# 2004 GTO Instrument Cluster Lens



## chucksgto (Dec 3, 2008)

Edited: I've been told I may have to remove the whole instrument cluster to replace the lens, please advise.

I have a 2004 GTO with a badly scratched instrument cluster lens and a new one on order. The cluster is still in the car, do you remove the two upper screws in the trim panel and then pop the panel out towards you for access to the lens. I would guess there are plastic snaps on both sides of the trim panel that hold the sides in place. I'm just taking a guess here, bare with me, then you have access to the lens? Does the lens snap out and new one in? Your advise is greatly appreciated.
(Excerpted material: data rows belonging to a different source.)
theorem touches_partitionHalt {p k cause : Nat} {S : List Part} (hS : Part.Sub [.regs, .evtNo, .upsets, .irqs, .gw, .io, .cpu] S) : Touches (partitionHalt p k cause) S := by
  unfold partitionHalt
  try dsimp only
  repeat' (with_reducible first | apply touches_Act_partHalt | apply Touches.get | apply Touches.when | exact Part.Sub.trans (by decide) hS | intro _ | dsimp only)

theorem touches_Act_partRestart {p k cause : Nat} {forget : Bool} {S : List Part} (hS : Part.Sub [.regs, .evtNo, .upsets, .irqs, .sw, .gw, .io, .cpu] S) : Touches (Act.partRestart p k cause forget) S := by
  unfold Act.partRestart
  try dsimp only
  repeat' (with_reducible first | apply touches_Act_modBuf | apply touches_Act_modPart | apply touches_Act_setRing | apply touches_Act_setFld | apply touches_Act_cpuCount | apply touches_Act_partStop | apply Touches.setReg | apply Touches.all_cons | apply Touches.all_nil | apply Touches.get | apply Touches.ite | exact Part.Sub.trans (by decide) hS | intro _ | split | dsimp only)

theorem touches_Act_safeStart {p k : Nat} {S : List Part} (hS : Part.Sub [.cpu] S) : Touches (Act.safeStart p k) S := by
  unfold Act.safeStart
  try dsimp only
  repeat' (with_reducible first | apply touches_Act_modSafePair | apply Touches.get | apply Touches.when | exact Part.Sub.trans (by decide) hS | intro _ | dsimp only)

theorem touches_Act_hartTrap {p k c cause loc : Nat} {S : List Part} (hS : Part.Sub [.cpu] S) : Touches (Act.hartTrap p k c cause loc) S := by
  unfold Act.hartTrap
  try dsimp only
  repeat' (with_reducible first | apply touches_Act_modPart | apply Touches.ite | apply Touches.all_map | exact Part.Sub.trans (by decide) hS | intro _ | split | dsimp only)

theorem touches_Act_partRun {p k : Nat} {S : List Part} (hS : Part.Sub [.regs, .upsets, .cpu] S) : Touches (Act.partRun p k) S := by
  unfold Act.partRun
  try dsimp only
  repeat' (with_reducible first | apply touches_Act_modPart | apply touches_Act_safeStart | apply Touches.setReg | apply Touches.all_cons | apply Touches.all_nil | apply Touches.get | exact Part.Sub.trans (by decide) hS | intro _ | dsimp only)

theorem touches_Act_partFail {p k : Nat} {S : List Part} (hS : Part.Sub [.regs, .upsets, .cpu] S) : Touches (Act.partFail p k) S := by
  unfold Act.partFail
  try dsimp only
  repeat' (with_reducible first | apply touches_Act_modPart | apply touches_Act_setFld | apply Touches.seq | exact Part.Sub.trans (by decide) hS | intro _ | dsimp only)

theorem touches_pcmdWrite {ag : Agent} {p : Nat} {v : Word} {cont : Code → Act} {S : List Part} (hS : Part.Sub [.regs, .evtNo, .upsets, .irqs, .sw, .gw, .io, .cpu] S) (hk_cont : ∀ x0, Touches (cont x0) S) : Touches (pcmdWrite ag p v cont) S := by
  unfold pcmdWrite
  try dsimp only
  repeat' (with_reducible first | exact hk_cont _ | apply touches_Act_badValue | apply touches_Act_partHalt | apply touches_Act_partRestart | apply Touches.setReg | apply Touches.all_cons | apply Touches.all_nil | apply Touches.seq | apply Touches.get | apply Touches.ite | exact Part.Sub.trans (by decide) hS | intro _ | split | dsimp only)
Chuck, San Antonio, Texas


----------



## GM4life (Mar 18, 2007)

*Instrament Panel Cluster Removal*








Release the steering column adjustment lever, move the column to its lowers position and lock into place with the adjustment lever. 
Remove the two screws (3) attaching the instrument cluster trim panel (2) to the instrument panel. 
Tilt the top of the cluster trim panel (2) away from the instrument panel and disengage the retaining clips (1) on each side. 
Unhook each retaining lug (4) from the instrument panel. 
Disconnect the wiring connector from the fuel filler door release switch. 
Remove the cluster trim panel (2) from the instrument panel. 
Remove the fuel filler door release switch, if necessary. Refer to Fuel Filler Door Release Switch Replacement in Body Rear End. 


.









Remove the instrument cluster trim panel. Refer to Trim Panel Replacement - Instrument Panel (I/P) Cluster . 
Remove the 4 screws (1) attaching the instrument cluster (2) to the instrument panel. 
Pull the top of the cluster from its cavity. 
Using a flat-bladed tool, open the wiring connector locking tab (3) on the back of the cluster (2). 
Remove the instrument cluster (2) from the vehicle.
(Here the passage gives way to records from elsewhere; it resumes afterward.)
-- ==== Sys2Proof/Laws/State.lean ====
section
/-! SUPPORT. What each update of the state leaves in each field: one lemma per field per update. -/

namespace Sys2Proof.Machine

@[simp] theorem Act_setReg_fuse (a : Nat) (v : Word) (s : State) : ((Act.setReg a v).run s).fuse = s.fuse := rfl
@[simp] theorem Act_setReg_regs (a : Nat) (v : Word) (s : State) : ((Act.setReg a v).run s).regs = Sparse.put regReset a (v &&& regMask a) s.regs := rfl
@[simp] theorem Act_setReg_tbls (a : Nat) (v : Word) (s : State) : ((Act.setReg a v).run s).tbls = s.tbls := rfl
@[simp] theorem Act_setReg_mem (a : Nat) (v : Word) (s : State) : ((Act.setReg a v).run s).mem = s.mem := rfl
@[simp] theorem Act_setReg_flash (a : Nat) (v : Word) (s : State) : ((Act.setReg a v).run s).flash = s.flash := rfl
@[simp] theorem Act_setReg_flashSize (a : Nat) (v : Word) (s : State) : ((Act.setReg a v).run s).flashSize = s.flashSize := rfl
@[simp] theorem Act_setReg_evtNo (a : Nat) (v : Word) (s : State) : ((Act.setReg a v).run s).evtNo = s.evtNo := rfl
@[simp] theorem Act_setReg_lockedRegs (a : Nat) (v : Word) (s : State) : ((Act.setReg a v).run s).lockedRegs = s.lockedRegs := rfl
@[simp] theorem Act_setReg_onceRegs (a : Nat) (v : Word) (s : State) : ((Act.setReg a v).run s).onceRegs = s.onceRegs := rfl
@[simp] theorem Act_setReg_upsets (a : Nat) (v : Word) (s : State) : ((Act.setReg a v).run s).upsets = Sparse.put (fun _ => {}) a {} s.upsets := rfl
@[simp] theorem Act_setReg_mismatches (a : Nat) (v : Word) (s : State) : ((Act.setReg a v).run s).mismatches = s.mismatches := rfl
@[simp] theorem Act_setReg_posted (a : Nat) (v : Word) (s : State) : ((Act.setReg a v).run s).posted = s.posted := rfl
@[simp] theorem Act_setReg_compat (a : Nat) (v : Word) (s : State) : ((Act.setReg a v).run s).compat = s.compat := rfl
@[simp] theorem Act_setReg_pends (a : Nat) (v : Word) (s : State) : ((Act.setReg a v).run s).pends = s.pends := rfl
@[simp] theorem Act_setReg_eyeReset (a : Nat) (v : Word) (s : State) : ((Act.setReg a v).run s).eyeReset = s.eyeReset := rfl
@[simp] theorem Act_setReg_irqs (a : Nat) (v : Word) (s : State) : ((Act.setReg a v).run s).irqs = s.irqs := rfl
@[simp] theorem Act_setReg_seq (a : Nat) (v : Word) (s : State) : ((Act.setReg a v).run s).seq = s.seq := rfl
@[simp] theorem Act_setReg_sup (a : Nat) (v : Word) (s : State) : ((Act.setReg a v).run s).sup = s.sup := rfl
@[simp] theorem Act_setReg_prism (a : Nat) (v : Word) (s : State) : ((Act.setReg a v).run s).prism = s.prism := rfl
@[simp] theorem Act_setReg_start (a : Nat) (v : Word) (s : State) : ((Act.setReg a v).run s).start = s.start := rfl
@[simp] theorem Act_setReg_clk (a : Nat) (v : Word) (s : State) : ((Act.setReg a v).run s).clk = s.clk := rfl
@[simp] theorem Act_setReg_ld (a : Nat) (v : Word) (s : State) : ((Act.setReg a v).run s).ld = s.ld := rfl
@[simp] theorem Act_setReg_edges (a : Nat) (v : Word) (s : State) : ((Act.setReg a v).run s).edges = s.edges := rfl
@[simp] theorem Act_setReg_sw (a : Nat) (v : Word) (s : State) : ((Act.setReg a v).run s).sw = s.sw := rfl
@[simp] theorem Act_setReg_nets (a : Nat) (v : Word) (s : State) : ((Act.setReg a v).run s).nets = s.nets := rfl
@[simp] theorem Act_setReg_gw (a : Nat) (v : Word) (s : State) : ((Act.setReg a v).run s).gw = s.gw := rfl
@[simp] theorem Act_setReg_mon (a : Nat) (v : Word) (s : State) : ((Act.setReg a v).run s).mon = s.mon := rfl
@[simp] theorem Act_setReg_sec (a : Nat) (v : Word) (s : State) : ((Act.setReg a v).run s).sec = s.sec := rfl
@[simp] theorem Act_setReg_plx (a : Nat) (v : Word) (s : State) : ((Act.setReg a v).run s).plx = s.plx := rfl
@[simp] theorem Act_setReg_io (a : Nat) (v : Word) (s : State) : ((Act.setReg a v).run s).io = s.io := rfl
@[simp] theorem Act_setReg_cpu (a : Nat) (v : Word) (s : State) : ((Act.setReg a v).run s).cpu = s.cpu := rfl
@[simp] theorem Act_setReg_out (a : Nat) (v : Word) (s : State) : ((Act.setReg a v).run s).out = s.out := rfl
@[simp] theorem Act_setReg_freeCount (a : Nat) (v : Word) (s : State) : ((Act.setReg a v).run s).freeCount = s.freeCount := rfl
@[simp] theorem Act_setReg_pending (a : Nat) (v : Word) (s : State) : ((Act.setReg a v).run s).pending = s.pending := rfl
Then the lens you just release 9 plastic clear tabs


----------



## chucksgto (Dec 3, 2008)

When you state: Refer to Fuel Filler Door Release Switch Replacement in Body Rear End and Refer to Trim Panel Replacement - Instrument Panel (I/P) Cluster. Where exactly is this information, sorry if it seems like silly question, but I'm nearing Sixty, and silly questions seem to come a lot easier now. Again thanks, Chuck

Thank You gm4life! Excellent info and illustrations!! Will make this job a lot easier!!! Chuck


----------



## GM4life (Mar 18, 2007)

chucksgto said:


> When you state: Refer to Fuel Filler Door Release Switch Replacement in Body Rear End and Refer to Trim Panel Replacement - Instrument Panel (I/P) Cluster. Where exactly is this information, sorry if it seems like silly question, but I'm nearing Sixty, and silly questions seem to come a lot easier now. Again thanks, Chuck
> 
> Thank You gm4life! Excellent info and illustrations!! Will make this job a lot easier!!! Chuck


Your welcome. I got this info from my service manual.


----------



## ItalianGoat (Jan 11, 2009)

hey just curious, where did you order the lens from (if you have a part number that would be great) and if you dont mind saying how much did it run you?


----------



## ItalianGoat (Jan 11, 2009)

well i would bump but it dosnt seem like that would help being there arnt to many people on this site it seems!


----------



## chucksgto (Dec 3, 2008)

*Site for 04-06 GTO Instrument Cluster Lens*

ItalianGoat, here is the site for the lens, hope it helps.


Welcome to White Auto and Media Services


----------



## REX (Jan 21, 2009)

Thanks for the link Chuck! I just pulled mine apart two days ago hoping it was just dirt on the inside or something. I just bought mine and it seems the previous owner put somthing on the lens that caused the plastic to fog up and severly scratched it. I figured I was stuck with it because I didn't figure there would be an aftermarket part for it. Looks like it's only $40 for a new one! Thanks again!!


----------



## TR GTO (Mar 17, 2007)

I was going to replace mine, but for you guys with light scratches on the lens, the scratches can be removed using light pressure and Mother's Scratch Remover.


----------



## chucksgto (Dec 3, 2008)

Rex, this is what these forums are all about, helping out one another! Take care, Chuck


----------